WHAT TO PRODUCE: Locate the line bearing "let k := if" in the material below, then reproduce it and each following line up to and including the line bearing "let bal := t.get (PHS.BAL_TSEL p) == k".

EXTRACTED INFORMATION:
-- ==== Sys2Proof/Machine/Converters.lean ====
section
/-! DEFINITION. Error, phase-current and sequenced converters (R206 to R237). -/

namespace Sys2Proof.Machine

/-- The error code for a rail voltage in units of a quarter LSB, 62.5 µV (R206). -/
def Chip.errorCode (s : Chip) (n : Nat) (vdiff : Int) : Int :=
  satS 12 (rne (4 * (s.get (LOOP.TARGET_VTGT n) : Int) - vdiff + s.getS (EADC.CFG_OFSADJ n)) 4)

/-- The saturation flags of an error converter; a run counts once (R209). -/
def Chip.eadcSat (s : Chip) (n : Nat) (code : Int) : Chip :=
  let k := if code = 2047 then 1 else if code = -2048 then 2 else 0
  let t := { s with satRuns := s.satRuns.set n k }
  if k = s.satRuns.get n || k = 0 then t
  else if k = 1 then t.event (EADC.EVT_SATHF n) (EADC.EVTCNT_SATHCNT n) (0x1c0 + n)
  else t.event (EADC.EVT_SATLF n) (EADC.EVTCNT_SATLCNT n) (0x1c0 + n)

/-- TRIGGER_FIRE: a trigger fires; less than 125 ns after the previous hold it is held back, and dropped while another waits (R133, R210, R212). -/
def Chip.triggerFire (s : Chip) (p k : Nat) (soon : Bool) : Chip :=
  if !s.trigMay p k then s
  else
    let t := s.genUpd p fun g => { g with fired := setBitAt g.fired k true, carried := setBitAt g.carried k false }
    if !soon then t.phUpd p fun h => { h with convs := h.convs ++ [(k, false)] }
    else match (t.phases.get p).iadcWait with
      | none => t.phUpd p fun h => { h with iadcWait := some k }
      | some _ => t.event (IADC.EVT_COLF p) (IADC.EVTCNT_COLCNT p) (srcSeg p)

/-- IADC_DELAYED_START: the held-back trigger starts (R212). -/
def Chip.iadcDelayed (s : Chip) (p : Nat) : Chip :=
  match (s.phases.get p).iadcWait with
  | none => s
  | some k =>
    let t := s.phUpd p fun h => { h with iadcWait := none, convs := h.convs ++ [(k, true)] }
    t.event (IADC.EVT_DLYF p) (IADC.EVTCNT_DLYCNT p) (srcSeg p)

/-- The 10-bit code for a voltage above IMON_REF in nanovolts (R210). -/
def iadcCode (nv : Int) : Nat := (min (max (nv / 1171875) 0) 1023).toNat

/-- A result in amperes, Q10.4 (R211). -/
def Chip.iadcAmps (s : Chip) (p code : Nat) : Int :=
  satS 14 (rne (((code : Int) - s.get (IADC.CFG_ZERO p)) * s.get (IADC.CFG_GAIN p)) 256)

/-- IADC_RESULT (R211, R213, R214). -/
def Chip.iadcResult (s : Chip) (p : Nat) (nv : Int) : Chip :=
  match (s.phases.get p).convs with
  | [] => s
  | (k, dly) :: rest =>
    if !s.dieOn (dieOf p) then s
    else
      let code := iadcCode nv
      let amps := s.iadcAmps p code
      let sat := code == 0 || code == 1023
      let w := wordPut (wordPut (wordPut (wordPut 0 31 1 sat.toNat) 30 1 dly.toNat) 12 14 (bitsOf 14 amps)) 0 10 code
      let t := (s.setReg (if k = 0 then IADC.RES0 p else IADC.RES1 p) w).incWrap (IADC.CONV_COUNT p)
      let t := if sat && !(s.phases.get p).satRun then t.event (IADC.EVT_SATF p) (IADC.EVTCNT_SATCNT p) (srcSeg p) else t
      let bal := t.get (PHS.BAL_TSEL p) == k
      let sum := t.get (IADC.CFG_SUMSEL p) == k
      let t := t.phUpd p fun h =>
        { h with convs := rest, satRun := sat,
                 sampleSum := if bal then h.sampleSum + amps else h.sampleSum,
                 samples := if bal then h.samples + 1 else h.samples,
                 latest := if sum then amps else h.latest, fresh := h.fresh || sum }
      t.telSample 1 p k [w]

/-- CURRENT_SUM_LAUNCH: a die adds the latest sum results of the loop's adding, active and shedding phases and sends the sum (R215). -/
def Chip.sumLaunch (s : Chip) (d n : Nat) : Chip :=
  if !s.dieOn d || s.get (LOOP.STATUS_STATE n) == 0 then s
  else
    let ps := (s.loopPhasesOn d n).filter fun p => let r := s.get (PHS.STATE_ROLE p); r == 2 || r == 3 || r == 4
    let v := satS 18 (ps.foldl (fun a p => if (s.phases.get p).fresh then a + (s.phases.get p).latest else a) 0)
    let t := s.put (IADCP.SUM_SUM d n) (bitsOf 18 v)
    { t with sumLanes := t.sumLanes.upd (32 * d + n) (· ++ [v]) }

/-- The event-hub source of SQ[x] (R390). -/
def srcSq (x : Nat) : Nat := if x < 2 then 0xd0 + x else 0x441 + 0x80 * (x - 2)

def Chip.sqUpd (s : Chip) (x : Nat) (f : SqHw → SqHw) : Chip := { s with sqs := s.sqs.upd x f }

/-- A converter's domain is on (R228). -/
def Chip.sqOn (s : Chip) (x : Nat) : Bool := if x < 2 then s.domOn .hka else s.dieOn (x - 1)

/-- STAT.ACT (R234). -/
def SqHw.act (h : SqHw) : Nat :=
  match h.run with
  | .entry _ => 1
  | .inject _ => 2
  | .cal _ => 3
  | .idle => if h.calPhase ≠ 0 then 3 else 0

/-- Begins a pass: settings of a commit that waited take effect by `load` beforehand (R222). -/
def SqHw.begin (h : SqHw) : SqHw := { h with pass := true, next := 0, slipped := false }

/-- The settings of an entry, as a conversion that starts now takes them (R226, R229). -/
def Chip.sqSet (s : Chip) (x e : Nat) : SqSet :=
  ⟨s.reg (SQ.ENT_CFG x e), s.getS (SQ.ENT_CALOFS_CALOFS x e), s.get (SQ.ENT_CALGAIN_CALGAIN x e)⟩

/-- A conversion of entry e starts. -/
def Chip.sqRun (s : Chip) (x e : Nat) (r : SqRun) : Chip := s.sqUpd x fun h => { h with run := r, inUse := s.sqSet x e }

/-- The injection that comes next starts. -/
def Chip.sqRunInj (s : Chip) (x : Nat) (i : SqInj) : Chip := s.sqRun x i.entry (.inject i.slot.val)

/-- The sequence at an entry boundary: a held START, a due pass or the next pass begins one (R222). -/
def Chip.sqPassNext (s : Chip) (x : Nat) : SqHw :=
  let h := s.sqs.get x
  let mode := s.get (SQ.CTRL_MODE x)
  if h.pass then h
  else if h.startHeld && mode != 0 then { { h with startHeld := false, stopped := false }.begin with passAt := s.now }
  else if h.stopped then h
  else if mode = 2 && (h.slipped || s.get (SQ.CTRL_REPINT x) == 0) then h.begin
  else h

EXERCISE OUTPUT:
  let k := if code = 2047 then 1 else if code = -2048 then 2 else 0
  let t := { s with satRuns := s.satRuns.set n k }
  if k = s.satRuns.get n || k = 0 then t
  else if k = 1 then t.event (EADC.EVT_SATHF n) (EADC.EVTCNT_SATHCNT n) (0x1c0 + n)
  else t.event (EADC.EVT_SATLF n) (EADC.EVTCNT_SATLCNT n) (0x1c0 + n)

/-- TRIGGER_FIRE: a trigger fires; less than 125 ns after the previous hold it is held back, and dropped while another waits (R133, R210, R212). -/
def Chip.triggerFire (s : Chip) (p k : Nat) (soon : Bool) : Chip :=
  if !s.trigMay p k then s
  else
    let t := s.genUpd p fun g => { g with fired := setBitAt g.fired k true, carried := setBitAt g.carried k false }
    if !soon then t.phUpd p fun h => { h with convs := h.convs ++ [(k, false)] }
    else match (t.phases.get p).iadcWait with
      | none => t.phUpd p fun h => { h with iadcWait := some k }
      | some _ => t.event (IADC.EVT_COLF p) (IADC.EVTCNT_COLCNT p) (srcSeg p)

/-- IADC_DELAYED_START: the held-back trigger starts (R212). -/
def Chip.iadcDelayed (s : Chip) (p : Nat) : Chip :=
  match (s.phases.get p).iadcWait with
  | none => s
  | some k =>
    let t := s.phUpd p fun h => { h with iadcWait := none, convs := h.convs ++ [(k, true)] }
    t.event (IADC.EVT_DLYF p) (IADC.EVTCNT_DLYCNT p) (srcSeg p)

/-- The 10-bit code for a voltage above IMON_REF in nanovolts (R210). -/
def iadcCode (nv : Int) : Nat := (min (max (nv / 1171875) 0) 1023).toNat

/-- A result in amperes, Q10.4 (R211). -/
def Chip.iadcAmps (s : Chip) (p code : Nat) : Int :=
  satS 14 (rne (((code : Int) - s.get (IADC.CFG_ZERO p)) * s.get (IADC.CFG_GAIN p)) 256)

/-- IADC_RESULT (R211, R213, R214). -/
def Chip.iadcResult (s : Chip) (p : Nat) (nv : Int) : Chip :=
  match (s.phases.get p).convs with
  | [] => s
  | (k, dly) :: rest =>
    if !s.dieOn (dieOf p) then s
    else
      let code := iadcCode nv
      let amps := s.iadcAmps p code
      let sat := code == 0 || code == 1023
      let w := wordPut (wordPut (wordPut (wordPut 0 31 1 sat.toNat) 30 1 dly.toNat) 12 14 (bitsOf 14 amps)) 0 10 code
      let t := (s.setReg (if k = 0 then IADC.RES0 p else IADC.RES1 p) w).incWrap (IADC.CONV_COUNT p)
      let t := if sat && !(s.phases.get p).satRun then t.event (IADC.EVT_SATF p) (IADC.EVTCNT_SATCNT p) (srcSeg p) else t
      let bal := t.get (PHS.BAL_TSEL p) == k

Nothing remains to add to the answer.